Algo de lo que más molesta al estar manejando en cualquier ciudad metropolitana mexicana es el conjunto de vendedores ambulantes, “acróbatas” y limpiadores de automóviles que te acorralan en los semáforos. Odio estos “servicios” de venta agresiva, no sólo porque ensucian mi carro, sino por lo que simbolizan. Yo tengo amor, entendimiento y cambio de sobra para dar a los mendigos, mismos que prefiero sobre este tipo de gente. La relación de un migrante guatemalteco que quiere dos pesos es directa y abierta: ambos no están encubiertos en el pretexto de un “servicio”, y por ello no están ocultando ningún problema.
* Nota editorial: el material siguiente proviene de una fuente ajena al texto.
theorem controlStep_keeps {a s : State} {v1 v2} (h : Keeps a s) :
    Keeps a (@State.controlStep s v1 v2) := by
  unfold State.controlStep
  extract_lets +onlyGivenNames x1
  clear_value x1
  extract_lets +onlyGivenNames x2
  clear_value x2
  extract_lets +onlyGivenNames x3
  clear_value x3
  extract_lets +onlyGivenNames x4
  clear_value x4
  extract_lets +onlyGivenNames x5
  clear_value x5
  extract_lets +onlyGivenNames x6
  have h6 : Keeps a x6 := by
    unfold x6
    refine Keeps.ite ?_ ?_
    · exact setn_keeps (by assumption)
    · assumption
  clear_value x6
  extract_lets +onlyGivenNames x7
  clear_value x7
  extract_lets +onlyGivenNames x8
  clear_value x8
  exact setAxis_keeps (freeNext_keeps (by assumption))

theorem execRecatchDelayExpiry_keeps {a s : State} {v0 v1} (h : Keeps a s) :
    OutKeeps a (@execRecatchDelayExpiry v0 v1 s) := by
  unfold execRecatchDelayExpiry
  extract_lets +onlyGivenNames x1
  have h1 : Keeps a x1 := by
    unfold x1
    exact atTime_keeps (by assumption)
  clear_value x1
  refine OutKeeps.ite ?_ ?_
  · exact OutKeeps.ok (axisSense_keeps (by assumption))
  · exact OutKeeps.ok (by assumption)

theorem modulate_keeps {a s : State} {v1 v2 v3} (h : Keeps a s) :
    Keeps a (@State.modulate s v1 v2 v3) := by
  unfold State.modulate
  extract_lets +onlyGivenNames x1
  clear_value x1
  extract_lets +onlyGivenNames x2
  clear_value x2
  extract_lets +onlyGivenNames x3
  clear_value x3
  extract_lets +onlyGivenNames x4
  clear_value x4
  extract_lets +onlyGivenNames x5
  clear_value x5
  extract_lets +onlyGivenNames x6
  clear_value x6
  extract_lets +onlyGivenNames x7
  clear_value x7
  extract_lets +onlyGivenNames x8
  clear_value x8
  extract_lets +onlyGivenNames x9
  clear_value x9
  extract_lets +onlyGivenNames x10
  have h10 : Keeps a x10 := by
    unfold x10
    exact setn_keeps (setn_keeps (by assumption))
  clear_value x10
  exact setAxis_keeps (by assumption)

theorem axisRun_keeps {a s : State} {v1} (h : Keeps a s) :
    Keeps a (@State.axisRun s v1) := by
  unfold State.axisRun
  extract_lets +onlyGivenNames x1
  clear_value x1
  extract_lets +onlyGivenNames x2
  have h2 : Keeps a x2 := by
    unfold x2
    exact axisEnter_keeps (by assumption)
  clear_value x2
  exact setAxis_keeps (by assumption)

theorem execPwmPeriodBoundary_keeps {a s : State} {v0 v1 v2 v3 v4 v5} (h : Keeps a s) :
    OutKeeps a (@execPwmPeriodBoundary v0 v1 v2 v3 v4 v5 s) := by
  unfold execPwmPeriodBoundary
  extract_lets +onlyGivenNames x1
  have h1 : Keeps a x1 := by
    unfold x1
    exact atTime_keeps (by assumption)
  clear_value x1
  extract_lets +onlyGivenNames x2
  clear_value x2
  extract_lets +onlyGivenNames x3
  clear_value x3
  extract_lets +onlyGivenNames x4
  have h4 : Keeps a x4 := by
    unfold x4
    exact ainSample_keeps (by assumption)
  clear_value x4
  extract_lets +onlyGivenNames x5
  have h5 : Keeps a x5 := by
    unfold x5
    exact seti_keeps (by assumption)
  clear_value x5
  refine OutKeeps.ite ?_ ?_
  · exact OutKeeps.ok (setAxis_keeps (by assumption))
  · refine OutKeeps.ite ?_ ?_
    · exact OutKeeps.ok (focBoundary_keeps (by assumption))
    · exact OutKeeps.ok (by assumption)

theorem currentStep_keeps {a s : State} {v1 v2 v3 v4} (h : Keeps a s) :
    Keeps a (@State.currentStep s v1 v2 v3 v4) := by
  unfold State.currentStep
  extract_lets +onlyGivenNames x1
  clear_value x1
  extract_lets +onlyGivenNames x2
  clear_value x2
  exact modulate_keeps (freeNext_keeps (by assumption))

theorem handover_keeps {a s : State} {v1 v2} (h : Keeps a s) :
    Keeps a (@State.handover s v1 v2) := by
  unfold State.handover
  extract_lets +onlyGivenNames x1
  clear_value x1
  extract_lets +onlyGivenNames x2
  clear_value x2
  extract_lets +onlyGivenNames x3
  clear_value x3
  refine Keeps.ite ?_ ?_
  · refine Keeps.ite ?_ ?_
    · assumption
    · extract_lets +onlyGivenNames x4
      clear_value x4
      exact axisRun_keeps (setAxis_keeps (by assumption))
  · refine Keeps.ite ?_ ?_
    · exact axisRun_keeps (by assumption)
    · assumption

theorem evalKe_keeps {a s : State} {v1 v2} (h : Keeps a s) :
    Keeps a (@State.evalKe s v1 v2) := by
  unfold State.evalKe
  refine Keeps.ite ?_ ?_
  · extract_lets +onlyGivenNames x1
    have h1 : Keeps a x1 := by
      unfold x1
      exact setn_keeps (by assumption)
    clear_value x1
    extract_lets +onlyGivenNames x2
    clear_value x2
    exact setAxis_keeps (by assumption)
  · exact setAxis_keeps (by assumption)

theorem observe_keeps {a s : State} {v1 v2} (h : Keeps a s) :
    Keeps a (@State.observe s v1 v2) := by
  unfold State.observe
  extract_lets +onlyGivenNames x1
  clear_value x1
  extract_lets +onlyGivenNames x2
  clear_value x2
  exact setAxis_keeps (by assumption)

theorem observerLoss_keeps {a s : State} {v1} (h : Keeps a s) :
    Keeps a (@State.observerLoss s v1) := by
  unfold State.observerLoss
  extract_lets +onlyGivenNames x1
  have h1 : Keeps a x1 := by
    unfold x1
    exact inc32_keeps (by assumption)
  clear_value x1
  extract_lets +onlyGivenNames x2
  clear_value x2
  refine Keeps.ite ?_ ?_
  · exact axisBrake_keeps (by assumption)
  · exact event_keeps (axisEnter_keeps (setn_keeps (by assumption)))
Lo que es repulsivo en nuestro compromiso diario con los vendedores ambulantes no deseados, los que te entregan el ticket, el papel higiénico, y los “viene viene” es que todo esto es en realidad parte de un baile ritualista que ideológicamente obscurece los problemas más profundos en la sociedad.
Lo que es ofensivo en nuestra interacción con estos semi-servicios es que son fundamentalmente estúpidos, en su núcleo son más simbólicos que prácticos. Los siguientes tres ejemplos sirven para probar la inutilidad de este tipo de actividades:
- Los limpiadores de carros no solicitados: sin agua limpia hacen de tu carro uno sucio en lugar de uno limpio. De todos modos, aunque lo pudieran limpiar, no hay tiempo suficiente para lograr esto mientras las luces del semáforo cambian.
- La gente que te entrega toallas de papel en los baños: tomar el papel de ellos ahorra poco comparado con el movimiento de tomarlo por tí mismo, y agarrar dinero instantáneamente desanitiza tus manos. El no pagarles reduce esto a una absurda celebración de desigualdad.
- Los “viene viene” que ofrecen lugares para estacionarse: este servicio parece útil a primera vista; el que te ofrezcan una guía al estacionarte y un lugar para hacerlo cuando parece que hay pocos disponibles. Sin embargo, esto sólo puede apreciarse si olvidamos que en primer lugar, privatizan ilegalmente el espacio público, y luego nos lo “ofrecen” de nuevo.
Entonces, ¿por qué nos involucramos en estos rituales vacíos? La respuesta sólo puede ser simbólica: para algunos de nosotros, el disfrutar de una acción de otra persona que realiza cosas inútiles para nosotros. Para ellos, sirve para difundir la idea de que hacen un trabajo y así, parecer merecedores a nuestros ojos. Al promulgar ese “al menos están trabajando”, los pobres fuertemente estigmatizados pueden esperar parecer merecedores de nuestra ayuda caritativa. Para el donante, crea la ilusión de que en realidad no están pidiendo y la pobreza absoluta es menor de lo que parece. Para el “trabajador”, uno podría argumentar que esto le da cierta dignidad sobre la mendicidad directa, sin contar el tener que enfrentar reacciones negativas por no sólo ofrecer, pero realizar servicios no solicitados (lavar tu coche sin autorización). Pero, ¿Qué tan menos digno es con respecto al trabajo normal? O, ¿Qué idea tan loca, el disfrutar de los derechos sociales?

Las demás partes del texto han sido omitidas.